Philonides, who is called Beltenouris, about 24 years of age, medium height, honey-complexion, scar on left eyebrow and under lip on right.

And those belonging to Alexandros who was a hostage:

Philinos, Babylonian, shampooer, about 44 years of age, short, black-skinned, hook-nosed, with meeting eyebrows, having a mole on the left temple.

Amyntas, Mede, coachman, about 34 years of age, medium height, black-skinned, scar to forehead and nose.

FROM KRITON TO ZENON   ( undated )

Greek text:   PCairZen_59462
Date:   245-240 B.C.
Translated by: A.C. Smith

The oaths date this letter to the reign of Ptolemy III Euergetes.
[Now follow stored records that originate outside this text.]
-- ==== Sys2Proof/Laws/Memory.lean ====
section
/-!
SUPPORT. The laws of memory: a read after a write, the canonical form, and what one read or write served at once does.
-/
namespace Sys2Proof.Laws
open Sys2Proof Sys2Proof.Machine Sys2Proof.Machine.Store Sys2Proof.Safety Sys2Proof.Laws.Store

/-! ### Bytes -/

/-- Every byte after a store. -/
theorem store_byte (m : List Host.Cell) (k : Nat) (bs : List Byte) (x : Nat) :
    rd (0 : Byte) (Memory.store m k bs) x = if k ≤ x ∧ x < k + bs.length then bs.getD (x - k) 0 else rd 0 m x := by
  induction bs generalizing m k with
  | nil => simp only [Memory.store, List.length_nil]; rw [if_neg (by omega)]
  | cons b bs ih =>
    simp only [Memory.store, ih, List.length_cons]
    by_cases h : k + 1 ≤ x ∧ x < k + 1 + bs.length
    · rw [if_pos h, if_pos (by omega)]
      have : x - k = (x - (k + 1)) + 1 := by omega
      rw [this, List.getD_cons_succ]
    · rw [if_neg h, rd_wr]
      by_cases hx : x = k
      · subst hx; simp
      · rw [if_neg hx, if_neg (by omega)]

/-- A store keeps the canonical form. -/
theorem store_wf {m : List Host.Cell} (k : Nat) (bs : List Byte) (h : Memory.wf m = true) :
    Memory.wf (Memory.store m k bs) = true := by
  induction bs generalizing m k with
  | nil => exact h
  | cons b bs ih => exact ih (k + 1) (canon_wr h)

theorem span_length (k n : Nat) : (span k n).length = n := by
  induction n generalizing k with
  | zero => rfl
  | succ n ih => simp [span, ih]

theorem span_getElem (k n j : Nat) (h : j < (span k n).length) : (span k n)[j] = k + j := by
  induction n generalizing k j with
  | zero => simp [span] at h
  | succ n ih =>
    cases j with
    | zero => simp [span]
    | succ j => simp only [span, List.getElem_cons_succ]; rw [ih]; omega

theorem bytes_length (s : State) (k n : Nat) : (s.bytes k n).length = n := by simp [State.bytes, span_length]

theorem bytes_getElem (s : State) (k n j : Nat) (h : j < (s.bytes k n).length) : (s.bytes k n)[j] = s.byte (k + j) := by
  simp [State.bytes, span_getElem]

theorem toBytes_length (n x : Nat) : (toBytes n x).length = n := by
  induction n generalizing x with
  | zero => rfl
  | succ n ih => simp [toBytes, ih]

/-- Byte j of a number, lowest first. -/
theorem toBytes_getElem (n x j : Nat) (h : j < (toBytes n x).length) : (toBytes n x)[j] = BitVec.ofNat 8 (x / 256 ^ j) := by
  induction n generalizing x j with
  | zero => simp [toBytes] at h
  | succ n ih =>
    cases j with
    | zero => simp [toBytes]
    | succ j =>
      simp only [toBytes, List.getElem_cons_succ]
      rw [ih, Nat.div_div_eq_div_mul, Nat.pow_succ, Nat.mul_comm]

theorem ofBytes_lt (bs : List Byte) : ofBytes bs < 256 ^ bs.length := by
  induction bs with
  | nil => simp [ofBytes]
  | cons b bs ih =>
    have hb := b.isLt
    simp only [ofBytes, List.length_cons, Nat.pow_succ]
    have := Nat.mul_le_mul_right 256 (Nat.succ_le_of_lt ih)
    omega

/-- A number read back from its bytes. -/
theorem ofBytes_toBytes (n x : Nat) : ofBytes (toBytes n x) = x % 256 ^ n := by
  induction n generalizing x with
  | zero => simp [ofBytes, toBytes, Nat.mod_one]
  | succ n ih =>
    simp only [toBytes, ofBytes, ih, BitVec.toNat_ofNat]
    rw [Nat.pow_succ 256 n, Nat.mul_comm (256 ^ n) 256, Nat.mod_mul]

/-! ### One access served at once -/

theorem look_mapVals {α : Type} (f : Nat → α → α) (m : PMap α) (k : Nat) : look (mapVals f m) k = (look m k).map (f k) := by
  induction m with
  | nil => rfl
  | cons e m ih =>
    obtain ⟨j, x⟩ := e
    simp only [mapVals, List.map_cons, look] at ih ⊢
    split
    · subst_vars; rfl
    · exact ih

/-- Every context after another agent's access. -/
theorem touch_ctx (s : State) (by_ : Option Nat) (k n : Nat) (w : Bool) (j : Nat) : (s.touch by_ k n w).ctx j =
    if by_ ≠ some j ∧ conflicts (s.ctx j) (blocks k n) w then abortCtx 0x01 (s.ctx j) else s.ctx j := by
  unfold State.ctx State.touch
  simp only [rd, look_mapVals]
  obtain h | ⟨c, h⟩ : look s.ctxs j = none ∨ ∃ c, look s.ctxs j = some c := by
    cases look s.ctxs j with
    | none => exact .inl rfl
    | some c => exact .inr ⟨c, rfl⟩
  · simp [h, conflicts]
  · simp [h]

theorem touch_eq (s : State) (by_ : Option Nat) (k n : Nat) (w : Bool) :
    s.touch by_ k n w = { s with ctxs := (s.touch by_ k n w).ctxs } := rfl

theorem touch_me (s : State) (k n : Nat) (w : Bool) : (s.touch (some s.cur) k n w).me = s.me := by
  show (s.touch (some s.cur) k n w).ctx s.cur = s.me
  rw [touch_ctx]; simp [State.me]

theorem touch_others (s : State) (by_ : Option Nat) (k n : Nat) (w : Bool) : othersAbort s (s.touch by_ k n w) := by
  intro j _
  rw [touch_ctx]
  split
  · exact .inr rfl
  · exact .inl rfl

theorem mergeClock_eq (d : Nat) (c : Clock) (s : State) : mergeClock d c s = { s with vdies := (mergeClock d c s).vdies } := by
  unfold mergeClock; split <;> rfl

/-- A read served at once outside an elided region. -/
theorem readNow_plain (s : State) (k n : Nat) (a : Word) (f : List Byte → State → State) (he : s.inElided = false)
    (hp : s.poisoned k n = false) : ∃ u, sawRead s u ∧ readNow k n a f s = f (s.bytes k n) u := by
  refine ⟨mergeClock (s.touch (some s.cur) k n false).myVdie ((s.touch (some s.cur) k n false).stampOf k n)
    (s.touch (some s.cur) k n false), ⟨?_, ?_, ?_⟩, ?_⟩
  · rw [mergeClock_eq, touch_eq]
  · rw [mergeClock_eq]; exact touch_me s k n false
  · intro j hj
    rw [mergeClock_eq]
    exact touch_others s (some s.cur) k n false j hj
  · have hr : ∀ e, (s.touch (some s.cur) k n false).me.region ≠ .elided e := by
      intro e h
      rw [touch_me] at h
      simp [State.inElided, h] at he
    have hm : (s.touch (some s.cur) k n false).mine k n = s.bytes k n := by
      unfold State.mine
      split
      · rename_i e h; exact absurd h (hr e)
      · rfl
    unfold readNow
    rw [if_neg (by simp [hp])]
    simp only [noting]
    rw [hm]

theorem bump_eq (d : Nat) (s : State) : bump d s = { s with vdies := (bump d s).vdies } := rfl

/-- Bytes written by an agent: exactly those, with stamps, poison and conflicts. -/
theorem stored_agentStore (s : State) (d k : Nat) (bs : List Byte) : stored s k bs (agentStore d (some s.cur) k bs s) := by
  refine ⟨fun x => ?_, rfl, ?_, ?_⟩
  · exact store_byte s.mem k bs x
  · exact touch_me (bump d s) k bs.length true
  · exact touch_others (bump d s) (some s.cur) k bs.length true

/-- A write served at once outside an elided region. -/
theorem writeNow_plain (s : State) (k : Nat) (bs : List Byte) (he : s.inElided = false) :
    stored s k bs (writeNow k bs s) := by
  unfold writeNow
  split
  · rename_i e h; simp [State.inElided, h] at he
  · exact stored_agentStore s _ k bs

/-- What an agent's write does to memory keeps the canonical form. -/
theorem store_inv (s : State) (by_ : Option Nat) (k : Nat) (bs : List Byte) (c : Clock) (h : Memory.wf s.mem = true) :
    Memory.wf (s.store by_ k bs c).mem = true := store_wf k bs h

end Sys2Proof.Laws
end

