theorem mul_divSigned_add_remSigned (x : Word) {y : Word} (hy : y ≠ 0) : y * divSigned x y + remSigned x y = x := by
  rw [divSigned, remSigned, if_neg hy, if_neg hy, mul_sdiv_add_srem]

/-- Settles O2: each form is one write of sd, whose value is the quotient or remainder of the numbers that the operands
stand for. -/
theorem divisionNeverTraps : Obligations.DivisionNeverTraps := by
  refine ⟨scalar2_of_alu2 exec_div divSigned_eq, scalar2_of_alu2 exec_rem remSigned_eq, scalar2_of_alu2 exec_divn divNat_eq,
    scalar2_of_alu2 exec_remn remNat_eq, fun s a b d e hb => ?_⟩
  exact ⟨_, _, completes_of_exec_wS (exec_div s d a b), completes_of_exec_wS (exec_rem s e a b),
    (mul_divSigned_add_remSigned _ hb).symm⟩

/-! ### Bit fields (06 R97) -/

/-- The signed reading of an element's bits is the number that the word of its width stands for. -/
theorem intVal_toNat {w : Nat} (hw : w ≠ 0) (y : BitVec w) : intVal true w y.toNat = y.toInt := by
  have half : 2 * 2 ^ (w - 1) = 2 ^ w := by rw [← Nat.pow_succ', Nat.succ_eq_add_one, Nat.sub_add_cancel (by omega)]
  have top : y.toNat ≥ 2 ^ (w - 1) ↔ ¬ 2 * y.toNat < 2 ^ w := by omega
  rw [intVal, BitVec.toInt_eq_toNat_cond]
  by_cases h : 2 * y.toNat < 2 ^ w
  · rw [if_neg (fun k => top.mp k.2 h), if_pos h]
  · rw [if_pos ⟨rfl, top.mpr h⟩, if_neg h]; norm_cast

theorem sextW_eq (x y : Word) :
    sextW x y = if bfW y = 0 then 0 else if bfW y ≥ 64 then x else (x.setWidth (bfW y)).signExtend 64 := by
  by_cases h : bfW y = 0
  · simp only [sextW, if_pos h]
  · simp only [sextW, if_neg h, ← BitVec.toNat_setWidth, intVal_toNat h, BitVec.signExtend]

theorem zextW_eq (x y : Word) :
    zextW x y = if bfW y = 0 then 0 else if bfW y ≥ 64 then x else (x.setWidth (bfW y)).setWidth 64 := by
  simp only [zextW, ← BitVec.toNat_setWidth, BitVec.ofNat_toNat]

/-- Cutting the width so that a field ends by bit 63 drops no position below bit 64. -/
theorem lt_cutEnd_iff {i : Nat} (hi : i < 64) (w o : Nat) : i < o + Nat.min w (64 - o) ↔ i < o + w := by
  change i < o + min w (64 - o) ↔ i < o + w
  omega

/-- Bits of BEXT's result: the field's own, with zeros above it; bits past bit 63 read zero. -/
theorem bextW_getLsbD (x y : Word) (i : Nat) (hi : i < 64) :
    (bextW x y).getLsbD i = (decide (i < bfW y) && x.getLsbD (bfO y + i)) := by
  by_cases empty : bfW y = 0 ∨ bfO y ≥ 64
  · simp only [bextW, if_pos empty, BitVec.ofNat_eq_ofNat, BitVec.getLsbD_zero]
    obtain hw | ho := empty
    · simp [hw]
    · simp [BitVec.getLsbD_of_ge x (bfO y + i) (by omega)]
  · simp only [bextW, if_neg empty, BitVec.getLsbD_ofNat, hi, decide_true, Bool.true_and, Nat.testBit_mod_two_pow,
      Nat.testBit_div_two_pow, BitVec.testBit_toNat, Nat.add_comm i]
    by_cases inside : bfO y + i < 64
    · have cut : i < Nat.min (bfW y) (64 - bfO y) ↔ i < bfW y := by
        simpa only [Nat.add_lt_add_iff_left] using lt_cutEnd_iff inside (bfW y) (bfO y)
      simp only [cut]
    · simp [BitVec.getLsbD_of_ge x (bfO y + i) (by omega)]

/-- The mask of `n` ones from bit `o` on. -/
theorem fieldMask_getLsbD (n o i : Nat) (hi : i < 64) :
    (BitVec.ofNat 64 ((2 ^ n - 1) * 2 ^ o)).getLsbD i = decide (o ≤ i ∧ i < o + n) := by
  rw [BitVec.getLsbD_ofNat, Nat.testBit_mul_two_pow, Nat.testBit_two_pow_sub_one, decide_eq_true hi, Bool.true_and,
    Bool.decide_and]
  by_cases h : o ≤ i
  · simp only [h, Nat.sub_lt_iff_lt_add h, Nat.add_comm]
  · simp [h]

/-- Bits of BINS's result: inside the field those of `x`, outside it those of the old sd; bits past bit 63 are discarded. -/
theorem binsW_getLsbD (old x y : Word) (i : Nat) (hi : i < 64) :
    (binsW old x y).getLsbD i =
      if bfO y ≤ i ∧ i < bfO y + bfW y then x.getLsbD (i - bfO y) else old.getLsbD i := by
  by_cases empty : bfW y = 0 ∨ bfO y ≥ 64
  · rw [binsW, if_pos empty, if_neg (by omega)]
  · simp only [binsW, if_neg empty, BitVec.getLsbD_or, BitVec.getLsbD_and, BitVec.getLsbD_not, BitVec.getLsbD_shiftLeft,
      fieldMask_getLsbD _ _ _ hi, lt_cutEnd_iff hi]
    by_cases inside : bfO y ≤ i ∧ i < bfO y + bfW y
    · simp [inside, hi]
    · simp [inside, hi]

/-- Settles O3: SEXT, ZEXT and BEXT are forms of two sources, and BINS writes over the sd it reads; each result is known
bit by bit. -/
theorem bitFields : Obligations.BitFields :=
  ⟨scalar2_of_alu2 exec_sext sextW_eq, scalar2_of_alu2 exec_zext zextW_eq, scalar2_of_alu2 exec_bext bextW_getLsbD,
    fun s d a b => ⟨_, completes_of_exec_wS (exec_bins s d a b), binsW_getLsbD (rS s d) (rS s a) (rS s b)⟩⟩

end Sys2Proof.Proofs
end
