-- ==== Sys2Proof/Syntax.lean ====
section
/-! DEFINITION. The instructions: one constructor for each row of spec/opcode_table.json, slot words first (with guard and fields as the table names them: rs for s, im for i), then the events that have no word. -/

namespace Sys2Proof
Kriton to Zenon greeting. You would do well to show some regard for me, so that I am not ruined for a still longer time; for having [agreed] with me to manage (?) until the twentieth day, he has done nothing, but while I was sleeping in the field, he drove the sow, which is pregnant, out of the courtyard by night and called out my wife, saying that he would hamstring the sow, and he yelled at me, thinking that that I was sleeping inside. When I came back from the field, my wife told me everything that had happened. I have not informed anyone of any of this, until the days that he requested have passed; and I have no longer brought the sow out into the courtyard. Therefore I beg you, by the Brother gods and by the king, to settle this matter of mine, so that I am not subjected to drunken insults for a still longer time. And I swear to you by the genius of the king and by queen Berenike - so that you may not think that I charge him wantonly - that I have not received even one brick from him. You then should take care concerning this matter. Farewell.

{Addressed}   To Zenon.

FROM THEON TO ZENON   ( undated )

Greek text:   PCairZen_59852
Date:   243-239 B.C.
Translated by: A.C. Smith

This letter has been reassembled from three fragments:   P.Cair. Zen. 59447, PSI 680 and C.Pap. Hengstl 105.

Theon, who was recommended by the late Epharmostos, to Zenon, greeting. In other respects I am grateful for all the consideration that I have received from you, but I beg you, if I seem to you to be asking what is reasonable, to appoint me to some task, so that I may provide a service to you by blamelessly performing what I have been told to do; in this way I will be more justified in receiving what is given by you, and you will give more gladly if I do something more for you. If you tell me to stay still for the time being, you yourself will know the right time, but you will do well for me by arranging that it should be shown to me with whom I should share a house and the other things I need, in order that I should not be troubled in my old age. For I do not have anyone else on whom it is fitting for me to rely, since I was originally recommended to you.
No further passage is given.